# WHAT YOU ARE ASKED TO DO:
Spot each line in the records below where the word "with" occurs, then copy it.

★ ★ ★ ★ ★

-- ==== Sys2Proof/Machine/Alu.lean ====
section
/-! DEFINITION. The data ALU (R129), compares, predicates and bits (R130), the accumulator (R131), the address
instructions (R132) and the multiplier (R133). -/

namespace Sys2Proof.Machine

/-! ## Shared forms -/

/-- An instruction on D registers: operands D[SRC1] and D[SRC2], a result with flags in width 8. -/
def dOp (t : TraderId) (k : Nat) (f : Trader → Nat → Nat → Alu) (s : State) : State :=
  s.simple t k (fun w => [.d (fDst w), .d (fS1 w), .d (fS2 w)]) (fun w tr =>
    let r := f tr (tr.dr (fS1 w)) (tr.dr (fS2 w))
    (tr.setD (fDst w) r.r).flags 8 r)

/-- An instruction on one D register. -/
def dOp1 (t : TraderId) (k : Nat) (f : Nat → Alu) (s : State) : State :=
  s.simple t k (fun w => [.d (fDst w), .d (fS1 w)]) (fun w tr =>
    let r := f (tr.dr (fS1 w))
    (tr.setD (fDst w) r.r).flags 8 r)

/-- An instruction on a D register and the word's immediate. -/
def dImm (t : TraderId) (k : Nat) (f : Nat → Nat → Alu) (s : State) : State :=
  s.simple t k (fun w => [.d (fDst w), .d (fS1 w)]) (fun w tr =>
    let r := f (tr.dr (fS1 w)) w
    (tr.setD (fDst w) r.r).flags 8 r)

/-- An instruction on accumulators: operands AC[SRC1] and AC[SRC2], width 24. -/
def accOp (t : TraderId) (k : Nat) (f : Trader → Nat → Nat → Alu) (s : State) : State :=
  s.simple t k (fun w => [.ac (fDst w), .ac (fS1 w), .ac (fS2 w)]) (fun w tr =>
    let r := f tr (tr.acr (fS1 w)) (tr.acr (fS2 w))
    (tr.setAc (fDst w) r.r).flags 24 r)

/-- An instruction on an accumulator and D[SRC2], width 24. -/
def cdOp (t : TraderId) (k : Nat) (f : Nat → Nat → Alu) (s : State) : State :=
  s.simple t k (fun w => [.ac (fDst w), .ac (fS1 w), .d (fS2 w)]) (fun w tr =>
    let r := f (tr.acr (fS1 w)) (tr.dr (fS2 w))
    (tr.setAc (fDst w) r.r).flags 24 r)

/-- An instruction on an accumulator and A[SRC2], width 24. -/
def caOp (t : TraderId) (k : Nat) (f : Nat → Nat → Alu) (s : State) : State :=
  s.simple t k (fun w => [.ac (fDst w), .ac (fS1 w), .a (fS2 w)]) (fun w tr =>
    let r := f (tr.acr (fS1 w)) (tr.ar (fS2 w))
    (tr.setAc (fDst w) r.r).flags 24 r)

/-- An instruction on one accumulator and the word's immediate, width 24. -/
def cImm (t : TraderId) (k : Nat) (f : Nat → Nat → Alu) (s : State) : State :=
  s.simple t k (fun w => [.ac (fDst w), .ac (fS1 w)]) (fun w tr =>
    let r := f (tr.acr (fS1 w)) w
    (tr.setAc (fDst w) r.r).flags 24 r)

/-- An instruction on A registers: operands A[SRC1] and A[SRC2], width 16. -/
def aOp (t : TraderId) (k : Nat) (f : Trader → Nat → Nat → Alu) (s : State) : State :=
  s.simple t k (fun w => [.a (fDst w), .a (fS1 w), .a (fS2 w)]) (fun w tr =>
    let r := f tr (tr.ar (fS1 w)) (tr.ar (fS2 w))
    (tr.setA (fDst w) r.r).flags 16 r)

/-- An instruction on an A register and D[SRC2], width 16. -/
def adOp (t : TraderId) (k : Nat) (f : Nat → Nat → Alu) (s : State) : State :=
  s.simple t k (fun w => [.a (fDst w), .a (fS1 w), .d (fS2 w)]) (fun w tr =>
    let r := f (tr.ar (fS1 w)) (tr.dr (fS2 w))
    (tr.setA (fDst w) r.r).flags 16 r)

/-- An instruction on an A register and the word's immediate, width 16. -/
def aImm (t : TraderId) (k : Nat) (f : Nat → Nat → Alu) (s : State) : State :=
  s.simple t k (fun w => [.a (fDst w), .a (fS1 w)]) (fun w tr =>
    let r := f (tr.ar (fS1 w)) w
    (tr.setA (fDst w) r.r).flags 16 r)

/-- An instruction that writes one predicate. -/
def pOp (t : TraderId) (k : Nat) (uses : Nat → List GReg) (f : Nat → Trader → Bool) (s : State) : State :=
  s.simple t k (fun w => .p (fDst w) :: uses w) (fun w tr => tr.setP (fDst w) (f w tr))

/-- A multiplication: the product lands at the start of the second following owned slot (R91). -/
def mulOp (t : TraderId) (k : Nat) (uses : Nat → List GReg) (f : Nat → Trader → Half × Half) (s : State) : State :=
  s.simple t k uses (fun w tr => { tr with mul := tr.mul ++ [(tr.slot + 2, f w tr)] })

/-- The amount of an accumulator shift by register: 24 to 31 act as 24. -/
def amt24 (n : Nat) : Nat := min (n % 32) 24

/-! ## The instructions -/

/-- NOP does nothing but the end check (R129). A word that is illegal and no MOVS is met here as well: it takes the
ILLEGAL trap (R124). -/
def execNop (t : TraderId) (s : State) : Out :=
  .next ((s.issueIllegal t (fun w => fMajor w != 0x36)).simple t (key 0x00 0) (fun _ => []) (fun _ tr => tr))

/-- ADD: D[DST] := D[SRC1] + D[SRC2] (R129). -/
def execAdd (t : TraderId) (s : State) : Out :=
  .next (dOp t (key 0x00 0x1) (fun _ a b => addW 8 a b 0) s)

/-- ADDC: D[DST] := D[SRC1] + D[SRC2] + C (R129). -/
def execAddc (t : TraderId) (s : State) : Out :=
  .next (dOp t (key 0x00 0x2) (fun tr a b => addW 8 a b (b2n tr.c)) s)

/-- SUB: D[DST] := D[SRC1] − D[SRC2] (R129). -/
def execSub (t : TraderId) (s : State) : Out :=
  .next (dOp t (key 0x00 0x3) (fun _ a b => subW 8 a b 0) s)

/-- SUBB: D[DST] := D[SRC1] − D[SRC2] − C (R129). -/
def execSubb (t : TraderId) (s : State) : Out :=
  .next (dOp t (key 0x00 0x4) (fun tr a b => subW 8 a b (b2n tr.c)) s)

/-- AND: bitwise and (R129). -/
def execAndD (t : TraderId) (s : State) : Out :=
  .next (dOp t (key 0x00 0x5) (fun _ a b => logicW 8 (a &&& b)) s)

/-- OR: bitwise or (R129). -/
def execOrD (t : TraderId) (s : State) : Out :=
  .next (dOp t (key 0x00 0x6) (fun _ a b => logicW 8 (a ||| b)) s)

/-- XOR: bitwise exclusive or (R129). -/
def execXorD (t : TraderId) (s : State) : Out :=
  .next (dOp t (key 0x00 0x7) (fun _ a b => logicW 8 (a ^^^ b)) s)

/-- SHL: shift left (R129). -/
def execShl (t : TraderId) (s : State) : Out :=
  .next (dOp t (key 0x00 0xb) (fun _ a n => shiftW .shl 8 a (n % 8)) s)

/-- SHR: shift right, zeros in (R129). -/
def execShr (t : TraderId) (s : State) : Out :=
  .next (dOp t (key 0x00 0xc) (fun _ a n => shiftW .shr 8 a (n % 8)) s)

/-- SAR: arithmetic shift right (R129). -/
def execSar (t : TraderId) (s : State) : Out :=
  .next (dOp t (key 0x00 0xd) (fun _ a n => shiftW .sar 8 a (n % 8)) s)

/-- ROL: rotate left (R129). -/
def execRol (t : TraderId) (s : State) : Out :=
  .next (dOp t (key 0x00 0xe) (fun _ a n => shiftW .rol 8 a (n % 8)) s)

/-- ROR: rotate right (R129). -/
def execRor (t : TraderId) (s : State) : Out :=
  .next (dOp t (key 0x00 0xf) (fun _ a n => shiftW .ror 8 a (n % 8)) s)

/-- MINU: the smaller, unsigned (R129). -/
def execMinu (t : TraderId) (s : State) : Out :=
  .next (dOp t (key 0x00 0x10) (fun _ a b => logicW 8 (min a b)) s)

/-- MAXU: the larger, unsigned (R129). -/
def execMaxu (t : TraderId) (s : State) : Out :=
  .next (dOp t (key 0x00 0x11) (fun _ a b => logicW 8 (max a b)) s)

/-- NOT: one's complement (R129). -/
def execNotD (t : TraderId) (s : State) : Out :=
  .next (dOp1 t (key 0x00 0x8) (fun a => logicW 8 (255 - a)) s)

/-- NEG: 0 − D[SRC1] (R129). -/
def execNeg (t : TraderId) (s : State) : Out :=
  .next (dOp1 t (key 0x00 0x9) (fun a => subW 8 0 a 0) s)

/-- REV: bit order reversed (R129). -/
def execRev (t : TraderId) (s : State) : Out :=
  .next (dOp1 t (key 0x00 0x12) (fun a => logicW 8 (revByte a)) s)

/-- POPC: count of ones (R129). -/
def execPopc (t : TraderId) (s : State) : Out :=
  .next (dOp1 t (key 0x00 0x13) (fun a => logicW 8 (popByte a)) s)

/-- MOV: D[DST] := D[SRC1], flags kept (R129). -/
def execMov (t : TraderId) (s : State) : Out :=
  .next (s.simple t (key 0x00 0xA) (fun w => [.d (fDst w), .d (fS1 w)]) (fun w tr => tr.setD (fDst w) (tr.dr (fS1 w))))

/-- ADDI: D[SRC1] + imm (R129). -/
def execAddi (t : TraderId) (s : State) : Out :=
  .next (dImm t (key 0x1) (fun a w => addW 8 a (w % 256) 0) s)

/-- ANDI: and with imm (R129). -/
def execAndi (t : TraderId) (s : State) : Out :=
  .next (dImm t (key 0x2) (fun a w => logicW 8 (a &&& w % 256)) s)

/-- ORI: or with imm (R129). -/
def execOri (t : TraderId) (s : State) : Out :=
  .next (dImm t (key 0x3) (fun a w => logicW 8 (a ||| w % 256)) s)

/-- XORI: exclusive or with imm (R129). -/
def execXori (t : TraderId) (s : State) : Out :=
  .next (dImm t (key 0x4) (fun a w => logicW 8 (a ^^^ w % 256)) s)

/-- SHI: shift by imm, kind IMM[10:8] (R129). -/
def execShi (t : TraderId) (s : State) : Out :=
  .next (dImm t (key 0x6) (fun a w => shiftW (ShKind.of (bits w 10 8)) 8 a (w % 8)) s)

/-- MOVI: D[DST] := imm (R129). -/
def execMovi (t : TraderId) (s : State) : Out :=
  .next (s.simple t (key 0x05) (fun w => [.d (fDst w)]) (fun w tr => tr.setD (fDst w) (w % 256)))

/-- CMP: compare two D registers (R130). -/
def execCmp (t : TraderId) (s : State) : Out :=
  .next (pOp t (key 0x7) (fun w => [.d (fS1 w), .d (fS2 w)]) (fun w tr => condW 8 (bits w 11 8) (tr.dr (fS1 w)) (tr.dr (fS2 w))) s)

/-- CMPI: compare a D register with imm (R130). -/
def execCmpi (t : TraderId) (s : State) : Out :=
  .next (pOp t (key 0x8) (fun w => [.d (fS1 w)]) (fun w tr => condW 8 (bits w 15 12) (tr.dr (fS1 w)) (w % 256)) s)

/-- CMPAC: compare two accumulators (R130). -/
def execCmpac (t : TraderId) (s : State) : Out :=
  .next (pOp t (key 0x15) (fun w => [.ac (fS1 w), .ac (fS2 w)]) (fun w tr => condW 24 (bits w 11 8) (tr.acr (fS1 w)) (tr.acr (fS2 w))) s)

★ ★ ★ ★ ★

# EXPECTED ANSWER:
/-- An instruction on D registers: operands D[SRC1] and D[SRC2], a result with flags in width 8. -/
  s.simple t k uses (fun w tr => { tr with mul := tr.mul ++ [(tr.slot + 2, f w tr)] })
/-- ANDI: and with imm (R129). -/
/-- ORI: or with imm (R129). -/
/-- XORI: exclusive or with imm (R129). -/
/-- CMPI: compare a D register with imm (R130). -/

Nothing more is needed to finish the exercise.